===== Supplied entries
theorem thin_mk (t : State) (x d n o) : thin { t with alm := x, dcq := d, nor := n, out := o } = thin t := (rfl)

theorem thin_volumes (t : State) (v) : thin { t with red.volumes := v } = thin t := (rfl)

theorem thin_cpls (t : State) (c) : thin { t with net.cpls := c } = thin t := (rfl)

theorem thin_dseq (t : State) (d) : thin { t with xhl.dseqTx := d } = thin t := (rfl)

theorem thin_transmit {t : State} {x : Xhl} (h : thinXhl x = thinXhl t.xhl) : thin { t with xhl := x } = thin t := by
  unfold thin
  simp only [h]

theorem xhlNext_thin {n : Nat} {x y : Xhl} {f : List (BitVec 8)} (h : xhlNext n x = some (f, y)) : thinXhl y = thinXhl x := by
  unfold xhlNext at h
  split at h
  · obtain ⟨c, _, h⟩ := Option.bind_eq_some_iff.mp h
    obtain ⟨p, _, h⟩ := Option.map_eq_some_iff.mp h
    cases h
    rfl
  · cases h

theorem modEp_thin (a0) (f : Endpoint → Endpoint) (s : State) (h : ∀ e, thinEp (f e) = thinEp e) :
    thin (modEp a0 f s) = thin s := by
  have hl : (s.eps.modify a0 f).map thinEp = s.eps.map thinEp := by
    apply List.ext_getElem
    · simp
    · intro i h1 h2
      simp only [List.getElem_map, List.getElem_modify]
      split
      · exact h _
      · rfl
  unfold thin modEp
  simp only [hl]

theorem emit_thin (a0) (s : State) : thin (emit a0 s) = thin s := (rfl)

theorem sendPost_thin (a0) (a1) (s : State) : thin (sendPost a0 a1 s) = thin s := by
  unfold sendPost
  repeat' first
    | with_reducible rfl
    | simp only [thin_mk, thinEp, implies_true, foldl_thin, apply_ite thin, ite_self, Option.elim, emit_thin]
    | (with_reducible refine (foldl_thin ?_ _ _).trans ?_; intro s x)
    | (split <;> try (rename_i h; with_reducible rw [Prod.ext_iff] at h; have h' := h.2; dsimp only at h'; subst h'))

theorem postReq_thin (a0) (a1) (s : State) : thin (postReq a0 a1 s) = thin s := by
  have h : ∀ e : Endpoint, thinEp { e with posted := lastN 2048 (e.posted ++ [a1]) } = thinEp e := by
    generalize 2048 = n
    intro e
    rfl
  unfold postReq
  rw [sendPost_thin, modEp_thin _ _ _ h]

theorem raiseVec_thin (a0) (a1) (s : State) : thin (raiseVec a0 a1 s) = thin s := by
  have h : ∀ e : Endpoint, thinEp { e with pba := e.pba.set a1 true } = thinEp e := fun _ => rfl
  unfold raiseVec
  dsimp only
  repeat' first
    | with_reducible rfl
    | with_reducible exact modEp_thin _ _ _ h
    | with_reducible exact postReq_thin _ _ _
    | split

theorem raiseVec0_thin (s : State) : thin (raiseVec0 s) = thin s := by
  unfold raiseVec0
  repeat' first
    | with_reducible rfl
    | simp only [thin_mk, thinEp, implies_true, foldl_thin, apply_ite thin, ite_self, Option.elim, raiseVec_thin]
    | (with_reducible refine (foldl_thin ?_ _ _).trans ?_; intro s x)
    | (split <;> try (rename_i h; with_reducible rw [Prod.ext_iff] at h; have h' := h.2; dsimp only at h'; subst h'))

theorem raiseAlert_thin (a0) (s : State) : thin (raiseAlert a0 s) = thin s := by
  have h : ∀ x y : BitVec 18, thin { s with flt.alert := x, flt.alertNow := y } = thin s := fun _ _ => rfl
  unfold raiseAlert
  dsimp only
  split
  · exact (raiseVec0_thin _).trans (h _ _)
  · exact h _ _

theorem almModify_thin (a0) (a1) (s : State) : thin (almModify a0 a1 s) = thin s := (rfl)

theorem almInsert_thin (a0) (a1) (s : State) : thin (almInsert a0 a1 s) = thin s := by
  unfold almInsert
  generalize lifeCycle s = l
  have key : ∀ (t : State) (x : List AlmRecord), thin { t with island.records := x } = thin t := fun _ _ => rfl
  have key2 : ∀ (t : State) (x : List AlmRecord) (y : Alm), thin { t with island.records := x, alm := y } = thin t :=
    fun _ _ _ => rfl
  generalize 65536 = w
  dsimp only
  repeat' first
    | with_reducible rfl
    | simp only [key2]
    | split

theorem almOpen_thin (a0) (a1) (a2) (a3) (a4) (s : State) : thin (almOpen a0 a1 a2 a3 a4 s) = thin s := by
  unfold almOpen
  repeat' first
    | with_reducible rfl
    | simp only [thin_mk, thinEp, implies_true, foldl_thin, apply_ite thin, ite_self, Option.elim, almInsert_thin]
    | (with_reducible refine (foldl_thin ?_ _ _).trans ?_; intro s x)
    | (split <;> try (rename_i h; with_reducible rw [Prod.ext_iff] at h; have h' := h.2; dsimp only at h'; subst h'))

theorem norPush_thin (a0) (s : State) : thin (norPush a0 s) = thin s := by
  unfold norPush
  repeat' first
    | with_reducible rfl
    | (split <;> try (rename_i h; with_reducible rw [Prod.ext_iff] at h; have h' := h.2; dsimp only at h'; subst h'))
    | simp only [thin_mk, thinEp, implies_true, foldl_thin, apply_ite thin, ite_self, Option.elim, almOpen_thin]

theorem almClose_thin (a0) (s : State) : thin (almClose a0 s) = thin s := by
  unfold almClose
  repeat' first
    | with_reducible rfl
    | simp only [thin_mk, thinEp, implies_true, foldl_thin, apply_ite thin, ite_self, Option.elim, almModify_thin, norPush_thin]
    | (with_reducible refine (foldl_thin ?_ _ _).trans ?_; intro s x)
    | (split <;> try (rename_i h; with_reducible rw [Prod.ext_iff] at h; have h' := h.2; dsimp only at h'; subst h'))

theorem almMerge_thin (a0) (a1) (s : State) : thin (almMerge a0 a1 s) = thin s := by
  unfold almMerge
  repeat' first
    | with_reducible rfl
    | simp only [thin_mk, thinEp, implies_true, foldl_thin, apply_ite thin, ite_self, Option.elim, almClose_thin, almModify_thin]
    | (with_reducible refine (foldl_thin ?_ _ _).trans ?_; intro s x)
    | (split <;> try (rename_i h; with_reducible rw [Prod.ext_iff] at h; have h' := h.2; dsimp only at h'; subst h'))

theorem almMakeRoom_thin (s : State) : thin (almMakeRoom s) = thin s := by
  unfold almMakeRoom
  repeat' first
    | with_reducible rfl
    | simp only [thin_mk, thinEp, implies_true, foldl_thin, apply_ite thin, ite_self, Option.elim, almClose_thin]
    | (with_reducible refine (foldl_thin ?_ _ _).trans ?_; intro s x)
    | (split <;> try (rename_i h; with_reducible rw [Prod.ext_iff] at h; have h' := h.2; dsimp only at h'; subst h'))

theorem recordCore_thin (a0) (a1) (a2) (a3) (a4) (s : State) : thin (recordCore a0 a1 a2 a3 a4 s).2 = thin s := by
  unfold recordCore
  repeat' first
    | with_reducible rfl
    | simp only [thin_mk, thinEp, implies_true, foldl_thin, apply_ite thin, ite_self, Option.elim, raiseAlert_thin, almMerge_thin, almModify_thin, almOpen_thin, almMakeRoom_thin]
    | (with_reducible refine (foldl_thin ?_ _ _).trans ?_; intro s x)
    | (split <;> try (rename_i h; with_reducible rw [Prod.ext_iff] at h; have h' := h.2; dsimp only at h'; subst h'))

theorem undoCmd_thin (a0) (s : State) : thin (undoCmd a0 s) = thin s := by
  unfold undoCmd
  dsimp only
  split
  · exact thin_volumes _ _
  · rfl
==========
What is needed
Return the listing in full, exactly.

Exercise output
theorem thin_mk (t : State) (x d n o) : thin { t with alm := x, dcq := d, nor := n, out := o } = thin t := (rfl)

theorem thin_volumes (t : State) (v) : thin { t with red.volumes := v } = thin t := (rfl)

theorem thin_cpls (t : State) (c) : thin { t with net.cpls := c } = thin t := (rfl)

theorem thin_dseq (t : State) (d) : thin { t with xhl.dseqTx := d } = thin t := (rfl)

theorem thin_transmit {t : State} {x : Xhl} (h : thinXhl x = thinXhl t.xhl) : thin { t with xhl := x } = thin t := by
  unfold thin
  simp only [h]

theorem xhlNext_thin {n : Nat} {x y : Xhl} {f : List (BitVec 8)} (h : xhlNext n x = some (f, y)) : thinXhl y = thinXhl x := by
  unfold xhlNext at h
  split at h
  · obtain ⟨c, _, h⟩ := Option.bind_eq_some_iff.mp h
    obtain ⟨p, _, h⟩ := Option.map_eq_some_iff.mp h
    cases h
    rfl
  · cases h

theorem modEp_thin (a0) (f : Endpoint → Endpoint) (s : State) (h : ∀ e, thinEp (f e) = thinEp e) :
    thin (modEp a0 f s) = thin s := by
  have hl : (s.eps.modify a0 f).map thinEp = s.eps.map thinEp := by
    apply List.ext_getElem
    · simp
    · intro i h1 h2
      simp only [List.getElem_map, List.getElem_modify]
      split
      · exact h _
      · rfl
  unfold thin modEp
  simp only [hl]

theorem emit_thin (a0) (s : State) : thin (emit a0 s) = thin s := (rfl)

theorem sendPost_thin (a0) (a1) (s : State) : thin (sendPost a0 a1 s) = thin s := by
  unfold sendPost
  repeat' first
    | with_reducible rfl
    | simp only [thin_mk, thinEp, implies_true, foldl_thin, apply_ite thin, ite_self, Option.elim, emit_thin]
    | (with_reducible refine (foldl_thin ?_ _ _).trans ?_; intro s x)
    | (split <;> try (rename_i h; with_reducible rw [Prod.ext_iff] at h; have h' := h.2; dsimp only at h'; subst h'))

theorem postReq_thin (a0) (a1) (s : State) : thin (postReq a0 a1 s) = thin s := by
  have h : ∀ e : Endpoint, thinEp { e with posted := lastN 2048 (e.posted ++ [a1]) } = thinEp e := by
    generalize 2048 = n
    intro e
    rfl
  unfold postReq
  rw [sendPost_thin, modEp_thin _ _ _ h]

theorem raiseVec_thin (a0) (a1) (s : State) : thin (raiseVec a0 a1 s) = thin s := by
  have h : ∀ e : Endpoint, thinEp { e with pba := e.pba.set a1 true } = thinEp e := fun _ => rfl
  unfold raiseVec
  dsimp only
  repeat' first
    | with_reducible rfl
    | with_reducible exact modEp_thin _ _ _ h
    | with_reducible exact postReq_thin _ _ _
    | split

theorem raiseVec0_thin (s : State) : thin (raiseVec0 s) = thin s := by
  unfold raiseVec0
  repeat' first
    | with_reducible rfl
    | simp only [thin_mk, thinEp, implies_true, foldl_thin, apply_ite thin, ite_self, Option.elim, raiseVec_thin]
    | (with_reducible refine (foldl_thin ?_ _ _).trans ?_; intro s x)
    | (split <;> try (rename_i h; with_reducible rw [Prod.ext_iff] at h; have h' := h.2; dsimp only at h'; subst h'))

theorem raiseAlert_thin (a0) (s : State) : thin (raiseAlert a0 s) = thin s := by
  have h : ∀ x y : BitVec 18, thin { s with flt.alert := x, flt.alertNow := y } = thin s := fun _ _ => rfl
  unfold raiseAlert
  dsimp only
  split
  · exact (raiseVec0_thin _).trans (h _ _)
  · exact h _ _

theorem almModify_thin (a0) (a1) (s : State) : thin (almModify a0 a1 s) = thin s := (rfl)

theorem almInsert_thin (a0) (a1) (s : State) : thin (almInsert a0 a1 s) = thin s := by
  unfold almInsert
  generalize lifeCycle s = l
  have key : ∀ (t : State) (x : List AlmRecord), thin { t with island.records := x } = thin t := fun _ _ => rfl
  have key2 : ∀ (t : State) (x : List AlmRecord) (y : Alm), thin { t with island.records := x, alm := y } = thin t :=
    fun _ _ _ => rfl
  generalize 65536 = w
  dsimp only
  repeat' first
    | with_reducible rfl
    | simp only [key2]
    | split

theorem almOpen_thin (a0) (a1) (a2) (a3) (a4) (s : State) : thin (almOpen a0 a1 a2 a3 a4 s) = thin s := by
  unfold almOpen
  repeat' first
    | with_reducible rfl
    | simp only [thin_mk, thinEp, implies_true, foldl_thin, apply_ite thin, ite_self, Option.elim, almInsert_thin]
    | (with_reducible refine (foldl_thin ?_ _ _).trans ?_; intro s x)
    | (split <;> try (rename_i h; with_reducible rw [Prod.ext_iff] at h; have h' := h.2; dsimp only at h'; subst h'))

theorem norPush_thin (a0) (s : State) : thin (norPush a0 s) = thin s := by
  unfold norPush
  repeat' first
    | with_reducible rfl
    | (split <;> try (rename_i h; with_reducible rw [Prod.ext_iff] at h; have h' := h.2; dsimp only at h'; subst h'))
    | simp only [thin_mk, thinEp, implies_true, foldl_thin, apply_ite thin, ite_self, Option.elim, almOpen_thin]

theorem almClose_thin (a0) (s : State) : thin (almClose a0 s) = thin s := by
  unfold almClose
  repeat' first
    | with_reducible rfl
    | simp only [thin_mk, thinEp, implies_true, foldl_thin, apply_ite thin, ite_self, Option.elim, almModify_thin, norPush_thin]
    | (with_reducible refine (foldl_thin ?_ _ _).trans ?_; intro s x)
    | (split <;> try (rename_i h; with_reducible rw [Prod.ext_iff] at h; have h' := h.2; dsimp only at h'; subst h'))

theorem almMerge_thin (a0) (a1) (s : State) : thin (almMerge a0 a1 s) = thin s := by
  unfold almMerge
  repeat' first
    | with_reducible rfl
    | simp only [thin_mk, thinEp, implies_true, foldl_thin, apply_ite thin, ite_self, Option.elim, almClose_thin, almModify_thin]
    | (with_reducible refine (foldl_thin ?_ _ _).trans ?_; intro s x)
    | (split <;> try (rename_i h; with_reducible rw [Prod.ext_iff] at h; have h' := h.2; dsimp only at h'; subst h'))

theorem almMakeRoom_thin (s : State) : thin (almMakeRoom s) = thin s := by
  unfold almMakeRoom
  repeat' first
    | with_reducible rfl
    | simp only [thin_mk, thinEp, implies_true, foldl_thin, apply_ite thin, ite_self, Option.elim, almClose_thin]
    | (with_reducible refine (foldl_thin ?_ _ _).trans ?_; intro s x)
    | (split <;> try (rename_i h; with_reducible rw [Prod.ext_iff] at h; have h' := h.2; dsimp only at h'; subst h'))

theorem recordCore_thin (a0) (a1) (a2) (a3) (a4) (s : State) : thin (recordCore a0 a1 a2 a3 a4 s).2 = thin s := by
  unfold recordCore
  repeat' first
    | with_reducible rfl
    | simp only [thin_mk, thinEp, implies_true, foldl_thin, apply_ite thin, ite_self, Option.elim, raiseAlert_thin, almMerge_thin, almModify_thin, almOpen_thin, almMakeRoom_thin]
    | (with_reducible refine (foldl_thin ?_ _ _).trans ?_; intro s x)
    | (split <;> try (rename_i h; with_reducible rw [Prod.ext_iff] at h; have h' := h.2; dsimp only at h'; subst h'))

theorem undoCmd_thin (a0) (s : State) : thin (undoCmd a0 s) = thin s := by
  unfold undoCmd
  dsimp only
  split
  · exact thin_volumes _ _
  · rfl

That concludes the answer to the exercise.